ACTIVITY: Go through the records below and show every line with the string "repOk".

_ _ _

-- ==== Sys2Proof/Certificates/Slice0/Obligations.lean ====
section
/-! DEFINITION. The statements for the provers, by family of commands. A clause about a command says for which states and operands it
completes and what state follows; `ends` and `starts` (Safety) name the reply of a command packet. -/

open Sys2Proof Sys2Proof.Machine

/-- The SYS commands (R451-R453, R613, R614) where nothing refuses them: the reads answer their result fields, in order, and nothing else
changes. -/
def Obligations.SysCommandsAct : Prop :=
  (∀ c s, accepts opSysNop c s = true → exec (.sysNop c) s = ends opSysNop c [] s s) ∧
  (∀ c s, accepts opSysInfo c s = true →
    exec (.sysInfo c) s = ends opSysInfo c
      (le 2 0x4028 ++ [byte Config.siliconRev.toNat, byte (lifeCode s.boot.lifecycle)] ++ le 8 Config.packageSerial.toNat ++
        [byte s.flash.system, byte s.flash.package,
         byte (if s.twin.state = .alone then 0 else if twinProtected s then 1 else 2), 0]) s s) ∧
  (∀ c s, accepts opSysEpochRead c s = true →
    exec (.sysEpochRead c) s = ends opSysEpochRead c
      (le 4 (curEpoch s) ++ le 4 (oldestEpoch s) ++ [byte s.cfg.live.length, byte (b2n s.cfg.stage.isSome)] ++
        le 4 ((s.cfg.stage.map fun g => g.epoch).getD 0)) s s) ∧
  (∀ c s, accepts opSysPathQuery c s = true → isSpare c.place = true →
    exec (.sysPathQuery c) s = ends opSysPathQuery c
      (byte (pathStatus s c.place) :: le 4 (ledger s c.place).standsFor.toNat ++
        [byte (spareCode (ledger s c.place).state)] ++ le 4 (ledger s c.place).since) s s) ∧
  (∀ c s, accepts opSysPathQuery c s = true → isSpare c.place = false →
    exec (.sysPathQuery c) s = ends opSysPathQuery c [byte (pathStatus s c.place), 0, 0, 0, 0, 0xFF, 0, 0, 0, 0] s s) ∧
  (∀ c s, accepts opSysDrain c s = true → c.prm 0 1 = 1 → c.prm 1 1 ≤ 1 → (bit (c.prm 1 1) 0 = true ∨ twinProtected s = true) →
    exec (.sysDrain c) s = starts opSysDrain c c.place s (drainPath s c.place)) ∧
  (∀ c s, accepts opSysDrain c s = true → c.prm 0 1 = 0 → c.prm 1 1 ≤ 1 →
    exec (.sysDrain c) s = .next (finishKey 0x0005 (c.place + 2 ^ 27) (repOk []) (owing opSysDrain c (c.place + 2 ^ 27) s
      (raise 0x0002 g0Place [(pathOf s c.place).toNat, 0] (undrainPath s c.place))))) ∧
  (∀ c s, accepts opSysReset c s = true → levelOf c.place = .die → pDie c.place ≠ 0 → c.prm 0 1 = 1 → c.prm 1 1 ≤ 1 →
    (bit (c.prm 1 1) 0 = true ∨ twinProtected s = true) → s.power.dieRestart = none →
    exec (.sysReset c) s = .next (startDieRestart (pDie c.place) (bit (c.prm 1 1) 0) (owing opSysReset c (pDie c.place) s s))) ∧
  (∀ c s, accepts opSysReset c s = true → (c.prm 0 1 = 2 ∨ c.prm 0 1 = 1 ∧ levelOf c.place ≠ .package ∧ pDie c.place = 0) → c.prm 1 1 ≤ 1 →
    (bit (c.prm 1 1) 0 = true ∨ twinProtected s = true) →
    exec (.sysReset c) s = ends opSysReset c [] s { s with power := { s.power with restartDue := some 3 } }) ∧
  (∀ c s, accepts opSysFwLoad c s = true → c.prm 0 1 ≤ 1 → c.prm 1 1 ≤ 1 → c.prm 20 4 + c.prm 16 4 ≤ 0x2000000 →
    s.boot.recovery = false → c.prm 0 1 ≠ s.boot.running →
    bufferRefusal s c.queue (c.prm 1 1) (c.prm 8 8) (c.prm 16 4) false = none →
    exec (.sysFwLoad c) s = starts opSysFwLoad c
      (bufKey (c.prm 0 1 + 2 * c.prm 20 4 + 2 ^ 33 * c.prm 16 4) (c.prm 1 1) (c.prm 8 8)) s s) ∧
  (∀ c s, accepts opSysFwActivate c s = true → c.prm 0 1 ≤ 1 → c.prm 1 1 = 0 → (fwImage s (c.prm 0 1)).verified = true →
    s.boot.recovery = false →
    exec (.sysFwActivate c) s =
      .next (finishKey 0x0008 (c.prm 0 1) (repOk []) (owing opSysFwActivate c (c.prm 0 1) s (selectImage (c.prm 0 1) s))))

_ _ _

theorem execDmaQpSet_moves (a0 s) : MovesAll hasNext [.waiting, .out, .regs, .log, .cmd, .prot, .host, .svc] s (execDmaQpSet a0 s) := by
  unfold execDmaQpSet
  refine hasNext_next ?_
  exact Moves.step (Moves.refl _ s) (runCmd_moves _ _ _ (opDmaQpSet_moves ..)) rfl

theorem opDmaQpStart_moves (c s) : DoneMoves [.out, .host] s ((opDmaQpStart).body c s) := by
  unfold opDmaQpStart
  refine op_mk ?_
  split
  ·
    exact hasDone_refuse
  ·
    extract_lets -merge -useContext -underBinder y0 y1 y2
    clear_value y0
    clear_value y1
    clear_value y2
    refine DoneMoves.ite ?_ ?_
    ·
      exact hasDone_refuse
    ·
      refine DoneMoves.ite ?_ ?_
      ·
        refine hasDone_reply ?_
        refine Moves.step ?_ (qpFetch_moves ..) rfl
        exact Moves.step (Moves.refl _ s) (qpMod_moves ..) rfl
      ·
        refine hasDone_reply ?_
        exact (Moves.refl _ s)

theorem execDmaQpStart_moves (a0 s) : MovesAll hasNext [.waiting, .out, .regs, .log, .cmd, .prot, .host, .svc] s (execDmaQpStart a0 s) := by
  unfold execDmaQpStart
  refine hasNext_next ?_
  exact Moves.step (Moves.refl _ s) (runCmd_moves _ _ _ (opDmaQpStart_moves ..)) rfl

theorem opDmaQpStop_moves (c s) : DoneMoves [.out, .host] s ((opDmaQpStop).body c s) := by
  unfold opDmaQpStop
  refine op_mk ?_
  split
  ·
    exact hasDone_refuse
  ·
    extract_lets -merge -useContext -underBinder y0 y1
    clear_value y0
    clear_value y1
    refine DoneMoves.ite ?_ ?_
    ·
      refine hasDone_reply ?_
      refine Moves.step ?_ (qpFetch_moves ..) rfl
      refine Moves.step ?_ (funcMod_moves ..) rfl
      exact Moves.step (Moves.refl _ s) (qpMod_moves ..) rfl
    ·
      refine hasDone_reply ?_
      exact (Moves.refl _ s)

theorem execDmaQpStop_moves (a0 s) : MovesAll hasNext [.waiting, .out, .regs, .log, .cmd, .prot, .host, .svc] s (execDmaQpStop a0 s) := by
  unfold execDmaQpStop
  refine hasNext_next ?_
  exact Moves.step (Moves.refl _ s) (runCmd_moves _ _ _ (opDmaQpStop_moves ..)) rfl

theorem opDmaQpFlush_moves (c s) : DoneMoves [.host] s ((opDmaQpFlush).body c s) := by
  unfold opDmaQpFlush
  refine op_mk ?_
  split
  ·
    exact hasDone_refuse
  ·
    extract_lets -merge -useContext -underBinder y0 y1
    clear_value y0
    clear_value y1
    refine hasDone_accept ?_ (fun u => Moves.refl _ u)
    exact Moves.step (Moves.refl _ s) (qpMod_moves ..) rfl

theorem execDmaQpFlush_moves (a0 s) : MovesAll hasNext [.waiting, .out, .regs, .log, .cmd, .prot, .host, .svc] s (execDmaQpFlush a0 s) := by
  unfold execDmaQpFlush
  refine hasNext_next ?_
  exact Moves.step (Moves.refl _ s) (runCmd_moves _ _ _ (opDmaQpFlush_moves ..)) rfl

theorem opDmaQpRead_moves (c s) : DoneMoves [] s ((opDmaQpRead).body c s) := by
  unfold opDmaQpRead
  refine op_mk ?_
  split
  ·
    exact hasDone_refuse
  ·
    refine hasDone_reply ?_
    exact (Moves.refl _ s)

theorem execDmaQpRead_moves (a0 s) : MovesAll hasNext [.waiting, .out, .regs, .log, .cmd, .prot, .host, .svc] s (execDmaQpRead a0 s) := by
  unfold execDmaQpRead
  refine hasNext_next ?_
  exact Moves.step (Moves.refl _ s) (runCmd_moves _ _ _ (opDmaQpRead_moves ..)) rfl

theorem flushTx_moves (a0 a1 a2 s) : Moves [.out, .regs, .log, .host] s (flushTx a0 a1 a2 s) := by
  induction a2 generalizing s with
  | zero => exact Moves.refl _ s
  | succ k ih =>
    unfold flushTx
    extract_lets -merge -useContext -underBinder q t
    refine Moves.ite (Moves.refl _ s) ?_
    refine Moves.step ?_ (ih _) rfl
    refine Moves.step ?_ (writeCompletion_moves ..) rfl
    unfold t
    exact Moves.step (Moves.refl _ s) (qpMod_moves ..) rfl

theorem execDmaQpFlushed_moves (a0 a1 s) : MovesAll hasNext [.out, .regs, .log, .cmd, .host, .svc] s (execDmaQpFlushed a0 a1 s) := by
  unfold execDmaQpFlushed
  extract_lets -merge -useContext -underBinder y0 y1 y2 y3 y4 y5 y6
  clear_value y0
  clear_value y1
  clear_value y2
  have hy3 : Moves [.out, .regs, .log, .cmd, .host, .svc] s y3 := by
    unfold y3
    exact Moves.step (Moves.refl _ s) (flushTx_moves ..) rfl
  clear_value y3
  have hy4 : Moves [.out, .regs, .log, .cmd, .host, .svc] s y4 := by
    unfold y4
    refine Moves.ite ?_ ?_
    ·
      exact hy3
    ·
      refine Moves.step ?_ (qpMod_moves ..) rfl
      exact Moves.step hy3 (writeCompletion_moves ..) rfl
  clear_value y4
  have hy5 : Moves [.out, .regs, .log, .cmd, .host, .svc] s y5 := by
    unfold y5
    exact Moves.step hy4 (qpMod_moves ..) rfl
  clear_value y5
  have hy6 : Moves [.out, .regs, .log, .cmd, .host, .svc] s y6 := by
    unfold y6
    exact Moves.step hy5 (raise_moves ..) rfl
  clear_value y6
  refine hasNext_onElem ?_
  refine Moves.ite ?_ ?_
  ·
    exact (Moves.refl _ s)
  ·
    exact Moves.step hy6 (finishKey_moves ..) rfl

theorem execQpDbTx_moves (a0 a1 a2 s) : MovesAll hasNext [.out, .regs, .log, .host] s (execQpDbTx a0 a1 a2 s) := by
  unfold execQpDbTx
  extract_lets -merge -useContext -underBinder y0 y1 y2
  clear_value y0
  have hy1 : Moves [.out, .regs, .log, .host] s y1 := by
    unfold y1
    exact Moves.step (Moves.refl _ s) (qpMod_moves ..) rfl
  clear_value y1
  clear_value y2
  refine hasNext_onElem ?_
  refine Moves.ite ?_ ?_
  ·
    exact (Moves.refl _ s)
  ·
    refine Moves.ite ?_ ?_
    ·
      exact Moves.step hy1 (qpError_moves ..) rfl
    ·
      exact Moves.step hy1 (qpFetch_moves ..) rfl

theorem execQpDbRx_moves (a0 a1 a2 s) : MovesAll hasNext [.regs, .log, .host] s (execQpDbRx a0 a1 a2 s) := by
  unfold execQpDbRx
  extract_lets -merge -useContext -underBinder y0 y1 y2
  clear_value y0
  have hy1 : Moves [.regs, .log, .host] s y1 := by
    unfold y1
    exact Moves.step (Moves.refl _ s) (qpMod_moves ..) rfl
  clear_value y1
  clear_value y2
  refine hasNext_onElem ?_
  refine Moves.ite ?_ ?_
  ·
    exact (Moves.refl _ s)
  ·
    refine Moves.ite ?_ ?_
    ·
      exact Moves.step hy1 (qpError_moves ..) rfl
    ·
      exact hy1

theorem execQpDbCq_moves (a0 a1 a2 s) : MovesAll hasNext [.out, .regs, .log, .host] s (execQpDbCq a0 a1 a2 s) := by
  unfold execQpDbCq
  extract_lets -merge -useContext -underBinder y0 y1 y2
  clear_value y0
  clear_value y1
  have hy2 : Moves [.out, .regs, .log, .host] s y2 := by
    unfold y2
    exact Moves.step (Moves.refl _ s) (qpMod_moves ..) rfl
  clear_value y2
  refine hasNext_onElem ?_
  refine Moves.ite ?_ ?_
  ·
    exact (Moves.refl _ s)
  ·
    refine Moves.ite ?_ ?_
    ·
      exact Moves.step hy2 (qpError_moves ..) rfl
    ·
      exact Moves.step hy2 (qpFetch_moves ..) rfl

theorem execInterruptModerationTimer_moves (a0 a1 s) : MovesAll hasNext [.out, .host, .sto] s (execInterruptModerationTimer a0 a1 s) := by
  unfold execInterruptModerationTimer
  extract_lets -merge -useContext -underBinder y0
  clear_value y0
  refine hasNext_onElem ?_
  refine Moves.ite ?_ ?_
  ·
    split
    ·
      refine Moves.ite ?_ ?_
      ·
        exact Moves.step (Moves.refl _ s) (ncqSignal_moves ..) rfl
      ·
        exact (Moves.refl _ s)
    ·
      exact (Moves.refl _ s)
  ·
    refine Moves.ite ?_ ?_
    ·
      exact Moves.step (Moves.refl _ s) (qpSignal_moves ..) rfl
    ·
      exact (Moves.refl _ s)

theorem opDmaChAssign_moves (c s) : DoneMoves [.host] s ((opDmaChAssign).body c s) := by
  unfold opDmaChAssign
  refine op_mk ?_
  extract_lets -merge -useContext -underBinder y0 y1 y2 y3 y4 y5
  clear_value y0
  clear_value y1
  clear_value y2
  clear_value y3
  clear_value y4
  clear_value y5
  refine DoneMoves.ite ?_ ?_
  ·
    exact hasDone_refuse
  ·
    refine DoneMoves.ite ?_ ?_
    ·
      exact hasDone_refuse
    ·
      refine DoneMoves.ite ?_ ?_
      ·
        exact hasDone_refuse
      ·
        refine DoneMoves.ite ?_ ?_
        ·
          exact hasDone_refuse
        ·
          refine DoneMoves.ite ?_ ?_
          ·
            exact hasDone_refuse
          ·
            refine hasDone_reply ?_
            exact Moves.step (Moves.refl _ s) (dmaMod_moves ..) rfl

_ _ _

SOLUTION:
    exec (.sysDrain c) s = .next (finishKey 0x0005 (c.place + 2 ^ 27) (repOk []) (owing opSysDrain c (c.place + 2 ^ 27) s
      .next (finishKey 0x0008 (c.prm 0 1) (repOk []) (owing opSysFwActivate c (c.prm 0 1) s (selectImage (c.prm 0 1) s))))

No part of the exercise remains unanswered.